(Dataset entries)
####################

/-- No step lowers the count, nor raises it beyond 64: an idle step changes nothing, any other runs a command. -/
theorem secverGrows_step {s t : State} (h : step s = .next t) : s.fuses.SecverGrows t.fuses := by
  cases hp : s.pending with
  | nil =>
    simp only [step, hp, Host.Outcome.next.injEq] at h
    exact .of_eq (by rw [h])
  | cons i rest =>
    simp only [step, hp] at h
    rw [exec_fuses h]
    exact secverGrows_fusesAfter { s with pending := rest } i

/-! READY (R318, R333). -/

/-- READY with the part released completes with the fuses of `readyFuses`. -/
theorem completes_ready_fuses {s : State} (h : s.awake) :
    Completes .ready s fun t => t.fuses = readyFuses s.dev s.fuses := by
  obtain ⟨d, hd⟩ := exec_next_fuses .ready s
  exact ⟨_, hd, (fusesAfter_ready s).trans (if_pos h)⟩

/-! The checks of an image (R326). -/

/-- An image that passes unsigned passes checks 1 to 3. -/
theorem imgFails_unsigned {d : Dev} {fz : Fuses} {b : Bool} {n : Nat} {o : SigObs} (h : d.imgFails fz b n o false = none) :
    d.imgCheck1 b n = true ∧ d.imgCheck2 b = true ∧
      ((d.sections b).all fun s => crc32 (d.nvBytes (slotBase b + s.2.1) s.2.2.1) = s.2.2.2) = true := by
  unfold Dev.imgFails at h
  split at h
  · cases h
  next h1 =>
    split at h
    · cases h
    next h2 =>
      split at h
      · cases h
      next h3 =>
        simp only [Bool.not_eq_true', Bool.not_eq_false] at h1 h2 h3
        exact ⟨h1, h2, h3⟩

/-- Where checks 1 to 3 pass, and checks 4 and 5 too, check 6 alone decides. -/
theorem imgFails_signed {d : Dev} {fz : Fuses} {b : Bool} {n : Nat} {o : SigObs} (h : d.imgFails fz b n o false = none)
    (hroot : fz.rootSet = true) (hhash : o.hash.toNat = fz.rootHash) (hsig : o.sig = true) :
    d.imgFails fz b n o true =
      if d.mg.lc = .field ∧ d.nvNum (slotBase b + 12) 4 < fz.secver then some 6 else none := by
  obtain ⟨h1, h2, h3⟩ := imgFails_unsigned h
  unfold Dev.imgFails
  rw [h1, h2, h3, hroot, hsig, decide_eq_true hhash]
  rfl

/-- Settles O58: READY by `readyFuses`, the image by `imgFails_signed`, the steps by `secverGrows_step`. -/
theorem securityVersions : Obligations.SecurityVersions := by
  unfold Obligations.SecurityVersions
  refine ⟨fun s hs hready hstep hlc => ?_, fun s hs hlc => ?_, fun d fz b n o h hroot hhash hsig hlc => ?_,
    fun s t h => secverGrows_step h⟩
  · have hfz := completes_ready_fuses hs
    rwa [readyFuses, if_pos ⟨hready, hstep, hlc⟩] at hfz
  · have hfz := completes_ready_fuses hs
    rwa [readyFuses, if_neg fun hc => hlc hc.2.2] at hfz
  · rw [imgFails_signed h hroot hhash hsig]
    simp only [hlc, true_and]

end Sys2Proof.Machine
end

section
/-! O59: the bins of a histogram record (R383). A number's little-endian bytes read back (`ofBytes_leBytes`), a list of
blocks of one length reads block by block (`take_drop_flatMap_range`), so the payload's bin i reads back its share. -/

namespace Sys2Proof.Machine

/-! Little-endian bytes (R14). -/

theorem leBytes_length (n v : Nat) : (leBytes n v).length = n := by
  induction n generalizing v with
  | zero => rfl
  | succ n ih => rw [leBytes, List.length_cons, ih]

####################

→ WORK ITEM
Once you reach the line with "Settles O58: READY" in the data above, copy it and every line after it exactly, up to and including the line with "O59: the bins".

→ RESPONSE TO THE TASK
/-- Settles O58: READY by `readyFuses`, the image by `imgFails_signed`, the steps by `secverGrows_step`. -/
theorem securityVersions : Obligations.SecurityVersions := by
  unfold Obligations.SecurityVersions
  refine ⟨fun s hs hready hstep hlc => ?_, fun s hs hlc => ?_, fun d fz b n o h hroot hhash hsig hlc => ?_,
    fun s t h => secverGrows_step h⟩
  · have hfz := completes_ready_fuses hs
    rwa [readyFuses, if_pos ⟨hready, hstep, hlc⟩] at hfz
  · have hfz := completes_ready_fuses hs
    rwa [readyFuses, if_neg fun hc => hlc hc.2.2] at hfz
  · rw [imgFails_signed h hroot hhash hsig]
    simp only [hlc, true_and]

end Sys2Proof.Machine
end

section
/-! O59: the bins of a histogram record (R383). A number's little-endian bytes read back (`ofBytes_leBytes`), a list of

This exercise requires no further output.